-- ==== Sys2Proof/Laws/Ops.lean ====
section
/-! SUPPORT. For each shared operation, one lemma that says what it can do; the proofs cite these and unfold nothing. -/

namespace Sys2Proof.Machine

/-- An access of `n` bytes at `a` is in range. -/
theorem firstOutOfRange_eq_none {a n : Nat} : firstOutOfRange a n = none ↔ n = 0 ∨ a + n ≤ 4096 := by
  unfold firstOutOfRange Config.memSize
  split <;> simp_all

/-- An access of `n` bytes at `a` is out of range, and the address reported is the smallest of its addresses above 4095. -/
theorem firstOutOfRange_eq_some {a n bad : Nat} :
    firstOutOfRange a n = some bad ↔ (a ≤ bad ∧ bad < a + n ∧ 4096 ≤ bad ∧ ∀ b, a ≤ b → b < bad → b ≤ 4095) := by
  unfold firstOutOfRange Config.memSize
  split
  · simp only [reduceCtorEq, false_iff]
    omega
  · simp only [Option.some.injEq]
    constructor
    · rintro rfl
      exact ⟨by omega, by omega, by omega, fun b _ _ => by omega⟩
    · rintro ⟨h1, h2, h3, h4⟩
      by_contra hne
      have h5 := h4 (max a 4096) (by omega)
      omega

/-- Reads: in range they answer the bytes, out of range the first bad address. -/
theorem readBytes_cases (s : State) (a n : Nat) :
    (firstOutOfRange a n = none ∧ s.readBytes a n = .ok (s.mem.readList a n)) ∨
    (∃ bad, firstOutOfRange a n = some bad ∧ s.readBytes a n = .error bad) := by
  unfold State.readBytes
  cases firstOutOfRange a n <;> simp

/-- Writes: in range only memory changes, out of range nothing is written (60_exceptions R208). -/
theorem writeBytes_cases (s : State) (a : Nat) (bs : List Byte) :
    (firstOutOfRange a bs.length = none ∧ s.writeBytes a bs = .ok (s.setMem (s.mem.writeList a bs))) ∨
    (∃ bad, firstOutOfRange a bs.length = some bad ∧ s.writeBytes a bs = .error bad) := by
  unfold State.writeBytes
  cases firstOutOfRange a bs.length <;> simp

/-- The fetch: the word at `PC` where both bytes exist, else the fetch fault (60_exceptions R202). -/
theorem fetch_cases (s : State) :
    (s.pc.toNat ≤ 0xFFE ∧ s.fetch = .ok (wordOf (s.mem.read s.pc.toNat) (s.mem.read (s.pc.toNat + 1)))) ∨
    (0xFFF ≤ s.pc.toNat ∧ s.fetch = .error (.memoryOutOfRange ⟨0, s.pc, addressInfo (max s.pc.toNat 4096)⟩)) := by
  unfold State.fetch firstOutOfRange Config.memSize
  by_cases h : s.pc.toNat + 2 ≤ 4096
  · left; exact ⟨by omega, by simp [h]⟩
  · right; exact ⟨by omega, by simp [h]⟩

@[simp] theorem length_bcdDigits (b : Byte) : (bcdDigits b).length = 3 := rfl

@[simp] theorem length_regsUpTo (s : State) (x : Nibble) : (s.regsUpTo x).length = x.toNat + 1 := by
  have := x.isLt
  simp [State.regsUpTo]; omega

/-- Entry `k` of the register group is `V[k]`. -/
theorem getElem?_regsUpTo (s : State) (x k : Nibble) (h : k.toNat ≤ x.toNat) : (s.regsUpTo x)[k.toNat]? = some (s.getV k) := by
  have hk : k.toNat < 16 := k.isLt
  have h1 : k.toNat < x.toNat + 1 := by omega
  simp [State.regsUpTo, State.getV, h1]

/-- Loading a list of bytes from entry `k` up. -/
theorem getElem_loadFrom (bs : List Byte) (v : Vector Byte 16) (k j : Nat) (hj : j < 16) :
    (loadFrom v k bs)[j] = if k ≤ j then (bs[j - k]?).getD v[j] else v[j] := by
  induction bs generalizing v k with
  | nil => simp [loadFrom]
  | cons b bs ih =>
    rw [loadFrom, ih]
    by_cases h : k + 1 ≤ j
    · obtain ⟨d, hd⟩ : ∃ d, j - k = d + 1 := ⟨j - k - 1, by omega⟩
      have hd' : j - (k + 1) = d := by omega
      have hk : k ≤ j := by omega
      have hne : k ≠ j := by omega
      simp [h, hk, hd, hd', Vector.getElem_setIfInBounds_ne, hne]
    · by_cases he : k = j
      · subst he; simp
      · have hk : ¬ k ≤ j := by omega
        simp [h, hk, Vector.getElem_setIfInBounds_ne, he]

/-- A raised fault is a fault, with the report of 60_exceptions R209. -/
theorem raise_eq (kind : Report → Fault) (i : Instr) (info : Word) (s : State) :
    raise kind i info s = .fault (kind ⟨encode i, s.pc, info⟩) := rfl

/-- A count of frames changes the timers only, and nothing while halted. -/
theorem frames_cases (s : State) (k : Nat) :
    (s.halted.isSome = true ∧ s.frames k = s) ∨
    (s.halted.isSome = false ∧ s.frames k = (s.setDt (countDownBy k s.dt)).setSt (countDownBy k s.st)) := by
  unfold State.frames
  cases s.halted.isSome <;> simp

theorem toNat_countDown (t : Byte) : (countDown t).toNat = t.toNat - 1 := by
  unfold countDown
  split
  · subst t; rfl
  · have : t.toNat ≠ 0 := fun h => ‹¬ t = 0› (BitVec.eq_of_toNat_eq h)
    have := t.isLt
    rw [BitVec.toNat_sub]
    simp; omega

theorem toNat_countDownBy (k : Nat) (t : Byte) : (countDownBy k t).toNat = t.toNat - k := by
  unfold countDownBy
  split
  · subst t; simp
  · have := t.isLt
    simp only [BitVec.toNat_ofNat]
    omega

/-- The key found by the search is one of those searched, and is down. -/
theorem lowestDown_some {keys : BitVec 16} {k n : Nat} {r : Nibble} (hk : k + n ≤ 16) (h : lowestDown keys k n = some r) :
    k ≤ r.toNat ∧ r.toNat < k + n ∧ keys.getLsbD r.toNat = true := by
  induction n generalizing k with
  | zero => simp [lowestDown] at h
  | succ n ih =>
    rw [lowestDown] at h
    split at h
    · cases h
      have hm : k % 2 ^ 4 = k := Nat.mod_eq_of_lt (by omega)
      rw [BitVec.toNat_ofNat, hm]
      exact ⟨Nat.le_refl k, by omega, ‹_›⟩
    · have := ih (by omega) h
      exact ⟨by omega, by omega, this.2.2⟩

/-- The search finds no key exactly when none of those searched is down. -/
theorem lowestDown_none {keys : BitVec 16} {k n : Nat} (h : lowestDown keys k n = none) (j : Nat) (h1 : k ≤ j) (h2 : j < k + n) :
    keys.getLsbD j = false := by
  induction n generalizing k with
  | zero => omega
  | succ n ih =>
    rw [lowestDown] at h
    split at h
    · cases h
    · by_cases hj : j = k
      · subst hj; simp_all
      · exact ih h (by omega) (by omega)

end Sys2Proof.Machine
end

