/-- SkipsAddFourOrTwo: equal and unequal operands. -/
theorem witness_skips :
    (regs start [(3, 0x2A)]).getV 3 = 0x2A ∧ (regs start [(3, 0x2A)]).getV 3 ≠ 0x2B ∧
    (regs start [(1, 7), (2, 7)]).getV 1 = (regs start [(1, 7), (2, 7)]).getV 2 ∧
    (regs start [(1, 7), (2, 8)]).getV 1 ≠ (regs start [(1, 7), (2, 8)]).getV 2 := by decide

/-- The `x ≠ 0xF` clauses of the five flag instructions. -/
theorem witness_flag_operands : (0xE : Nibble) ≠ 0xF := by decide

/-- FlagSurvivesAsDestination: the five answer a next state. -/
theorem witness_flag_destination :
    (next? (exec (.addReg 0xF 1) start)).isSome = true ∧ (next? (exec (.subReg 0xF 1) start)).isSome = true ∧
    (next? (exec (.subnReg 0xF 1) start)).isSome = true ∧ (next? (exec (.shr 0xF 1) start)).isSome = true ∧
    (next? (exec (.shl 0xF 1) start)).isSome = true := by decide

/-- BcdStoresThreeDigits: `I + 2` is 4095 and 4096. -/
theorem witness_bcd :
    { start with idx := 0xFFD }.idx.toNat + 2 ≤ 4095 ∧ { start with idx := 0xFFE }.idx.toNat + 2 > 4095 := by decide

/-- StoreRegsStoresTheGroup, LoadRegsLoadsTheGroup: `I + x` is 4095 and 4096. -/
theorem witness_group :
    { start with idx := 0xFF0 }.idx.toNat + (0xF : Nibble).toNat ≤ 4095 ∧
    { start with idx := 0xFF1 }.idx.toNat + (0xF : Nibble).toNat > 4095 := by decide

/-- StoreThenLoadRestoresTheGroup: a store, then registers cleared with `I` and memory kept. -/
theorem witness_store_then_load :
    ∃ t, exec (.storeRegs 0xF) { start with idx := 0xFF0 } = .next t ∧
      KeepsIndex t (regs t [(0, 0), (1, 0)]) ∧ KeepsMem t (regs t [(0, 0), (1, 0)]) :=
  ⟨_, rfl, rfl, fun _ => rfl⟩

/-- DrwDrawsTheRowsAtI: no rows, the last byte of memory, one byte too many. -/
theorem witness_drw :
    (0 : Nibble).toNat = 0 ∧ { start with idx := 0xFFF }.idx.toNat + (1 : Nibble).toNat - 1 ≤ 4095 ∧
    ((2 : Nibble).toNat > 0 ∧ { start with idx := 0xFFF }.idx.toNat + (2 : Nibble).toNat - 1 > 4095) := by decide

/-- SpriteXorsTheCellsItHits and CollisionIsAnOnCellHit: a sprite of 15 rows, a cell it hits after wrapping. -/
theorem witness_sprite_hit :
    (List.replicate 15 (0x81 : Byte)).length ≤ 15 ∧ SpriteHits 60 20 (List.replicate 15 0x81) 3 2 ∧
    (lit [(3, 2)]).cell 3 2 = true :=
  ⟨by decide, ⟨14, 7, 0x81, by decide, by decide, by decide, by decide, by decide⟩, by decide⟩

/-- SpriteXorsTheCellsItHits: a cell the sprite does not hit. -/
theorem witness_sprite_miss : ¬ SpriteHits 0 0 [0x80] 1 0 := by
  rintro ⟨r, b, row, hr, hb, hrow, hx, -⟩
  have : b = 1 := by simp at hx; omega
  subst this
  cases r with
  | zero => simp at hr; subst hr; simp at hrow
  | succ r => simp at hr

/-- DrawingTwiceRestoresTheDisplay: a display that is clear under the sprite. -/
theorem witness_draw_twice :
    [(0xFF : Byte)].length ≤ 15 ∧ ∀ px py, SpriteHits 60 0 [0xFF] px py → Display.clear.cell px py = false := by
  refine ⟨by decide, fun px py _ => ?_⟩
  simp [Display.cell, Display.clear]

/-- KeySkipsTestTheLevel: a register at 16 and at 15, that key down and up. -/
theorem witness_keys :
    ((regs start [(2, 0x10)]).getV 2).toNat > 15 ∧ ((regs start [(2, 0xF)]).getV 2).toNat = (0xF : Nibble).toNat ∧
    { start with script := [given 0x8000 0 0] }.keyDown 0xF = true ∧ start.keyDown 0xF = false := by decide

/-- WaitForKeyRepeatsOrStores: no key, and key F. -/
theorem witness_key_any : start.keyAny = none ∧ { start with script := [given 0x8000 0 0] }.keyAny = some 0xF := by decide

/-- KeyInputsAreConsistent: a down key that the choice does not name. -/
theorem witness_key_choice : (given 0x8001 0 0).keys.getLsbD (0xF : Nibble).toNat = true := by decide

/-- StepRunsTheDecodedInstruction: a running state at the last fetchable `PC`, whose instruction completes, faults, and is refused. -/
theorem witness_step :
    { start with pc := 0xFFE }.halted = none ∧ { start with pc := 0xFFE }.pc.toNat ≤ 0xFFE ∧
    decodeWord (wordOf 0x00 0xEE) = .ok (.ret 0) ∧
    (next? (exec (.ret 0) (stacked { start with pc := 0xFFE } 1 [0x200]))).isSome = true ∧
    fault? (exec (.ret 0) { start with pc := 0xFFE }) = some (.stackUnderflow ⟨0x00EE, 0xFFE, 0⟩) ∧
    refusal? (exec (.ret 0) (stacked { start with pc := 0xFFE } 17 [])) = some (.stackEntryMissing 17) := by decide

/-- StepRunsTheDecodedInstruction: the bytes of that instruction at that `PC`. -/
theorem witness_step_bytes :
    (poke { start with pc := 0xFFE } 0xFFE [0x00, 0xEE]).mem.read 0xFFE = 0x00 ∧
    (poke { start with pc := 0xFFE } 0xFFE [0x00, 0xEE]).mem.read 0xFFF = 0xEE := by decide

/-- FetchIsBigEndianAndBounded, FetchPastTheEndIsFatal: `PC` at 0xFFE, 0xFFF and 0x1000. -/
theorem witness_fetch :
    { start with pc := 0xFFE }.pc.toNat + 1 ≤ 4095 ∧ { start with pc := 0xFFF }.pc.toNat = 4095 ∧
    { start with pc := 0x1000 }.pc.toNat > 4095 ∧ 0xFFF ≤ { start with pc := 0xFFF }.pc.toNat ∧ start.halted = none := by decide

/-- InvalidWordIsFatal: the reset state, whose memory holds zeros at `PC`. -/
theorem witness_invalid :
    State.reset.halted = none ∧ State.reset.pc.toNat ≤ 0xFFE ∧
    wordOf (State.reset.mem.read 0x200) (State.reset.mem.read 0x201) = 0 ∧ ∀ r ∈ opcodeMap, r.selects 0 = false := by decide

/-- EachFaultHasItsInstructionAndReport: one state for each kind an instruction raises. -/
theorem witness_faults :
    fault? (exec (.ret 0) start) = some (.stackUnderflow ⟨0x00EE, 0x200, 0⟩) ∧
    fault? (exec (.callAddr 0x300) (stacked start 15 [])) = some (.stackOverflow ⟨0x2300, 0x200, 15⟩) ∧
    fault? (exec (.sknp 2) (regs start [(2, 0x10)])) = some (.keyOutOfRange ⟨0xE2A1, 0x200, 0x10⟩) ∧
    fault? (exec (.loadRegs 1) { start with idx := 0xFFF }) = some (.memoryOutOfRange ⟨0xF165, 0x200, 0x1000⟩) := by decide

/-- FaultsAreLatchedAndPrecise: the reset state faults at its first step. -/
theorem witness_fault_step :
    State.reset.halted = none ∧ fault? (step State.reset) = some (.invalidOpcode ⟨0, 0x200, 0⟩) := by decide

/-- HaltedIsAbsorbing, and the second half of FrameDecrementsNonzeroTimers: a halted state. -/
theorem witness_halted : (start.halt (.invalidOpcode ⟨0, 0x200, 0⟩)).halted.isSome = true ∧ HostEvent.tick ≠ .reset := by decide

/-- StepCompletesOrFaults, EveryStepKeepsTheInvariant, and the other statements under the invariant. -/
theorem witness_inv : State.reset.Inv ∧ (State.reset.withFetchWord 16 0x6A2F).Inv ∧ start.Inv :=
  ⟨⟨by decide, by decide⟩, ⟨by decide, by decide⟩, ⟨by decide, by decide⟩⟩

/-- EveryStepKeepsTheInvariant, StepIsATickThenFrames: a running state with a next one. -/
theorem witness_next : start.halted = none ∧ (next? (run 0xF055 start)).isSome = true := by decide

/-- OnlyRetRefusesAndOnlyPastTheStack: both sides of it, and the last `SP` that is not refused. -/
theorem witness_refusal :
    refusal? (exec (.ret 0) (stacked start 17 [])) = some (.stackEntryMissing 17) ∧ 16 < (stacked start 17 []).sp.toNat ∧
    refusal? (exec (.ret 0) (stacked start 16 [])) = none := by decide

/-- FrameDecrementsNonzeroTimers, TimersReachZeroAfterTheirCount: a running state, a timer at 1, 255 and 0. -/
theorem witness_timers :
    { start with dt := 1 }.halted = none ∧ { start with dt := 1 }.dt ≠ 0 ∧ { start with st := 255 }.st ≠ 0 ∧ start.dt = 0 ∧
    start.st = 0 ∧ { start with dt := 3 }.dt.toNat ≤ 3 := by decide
_ _ _
Produce a word-for-word copy of everything above from the line holding "simp [lowestDown] at h" down to the line holding "2 > 4095 := by decide", with both of those lines kept.

  | zero => simp [lowestDown] at h
  | succ n ih =>
    rw [lowestDown] at h
    split at h
    · cases h
      have hm : k % 2 ^ 4 = k := Nat.mod_eq_of_lt (by omega)
      rw [BitVec.toNat_ofNat, hm]
      exact ⟨Nat.le_refl k, by omega, ‹_›⟩
    · have := ih (by omega) h
      exact ⟨by omega, by omega, this.2.2⟩

/-- The search finds no key exactly when none of those searched is down. -/
theorem lowestDown_none {keys : BitVec 16} {k n : Nat} (h : lowestDown keys k n = none) (j : Nat) (h1 : k ≤ j) (h2 : j < k + n) :
    keys.getLsbD j = false := by
  induction n generalizing k with
  | zero => omega
  | succ n ih =>
    rw [lowestDown] at h
    split at h
    · cases h
    · by_cases hj : j = k
      · subst hj; simp_all
      · exact ih h (by omega) (by omega)

end Sys2Proof.Machine
end

/-- SkipsAddFourOrTwo: equal and unequal operands. -/
theorem witness_skips :
    (regs start [(3, 0x2A)]).getV 3 = 0x2A ∧ (regs start [(3, 0x2A)]).getV 3 ≠ 0x2B ∧
    (regs start [(1, 7), (2, 7)]).getV 1 = (regs start [(1, 7), (2, 7)]).getV 2 ∧
    (regs start [(1, 7), (2, 8)]).getV 1 ≠ (regs start [(1, 7), (2, 8)]).getV 2 := by decide

/-- The `x ≠ 0xF` clauses of the five flag instructions. -/
theorem witness_flag_operands : (0xE : Nibble) ≠ 0xF := by decide

/-- FlagSurvivesAsDestination: the five answer a next state. -/
theorem witness_flag_destination :
    (next? (exec (.addReg 0xF 1) start)).isSome = true ∧ (next? (exec (.subReg 0xF 1) start)).isSome = true ∧
    (next? (exec (.subnReg 0xF 1) start)).isSome = true ∧ (next? (exec (.shr 0xF 1) start)).isSome = true ∧
    (next? (exec (.shl 0xF 1) start)).isSome = true := by decide

/-- BcdStoresThreeDigits: `I + 2` is 4095 and 4096. -/
theorem witness_bcd :
    { start with idx := 0xFFD }.idx.toNat + 2 ≤ 4095 ∧ { start with idx := 0xFFE }.idx.toNat + 2 > 4095 := by decide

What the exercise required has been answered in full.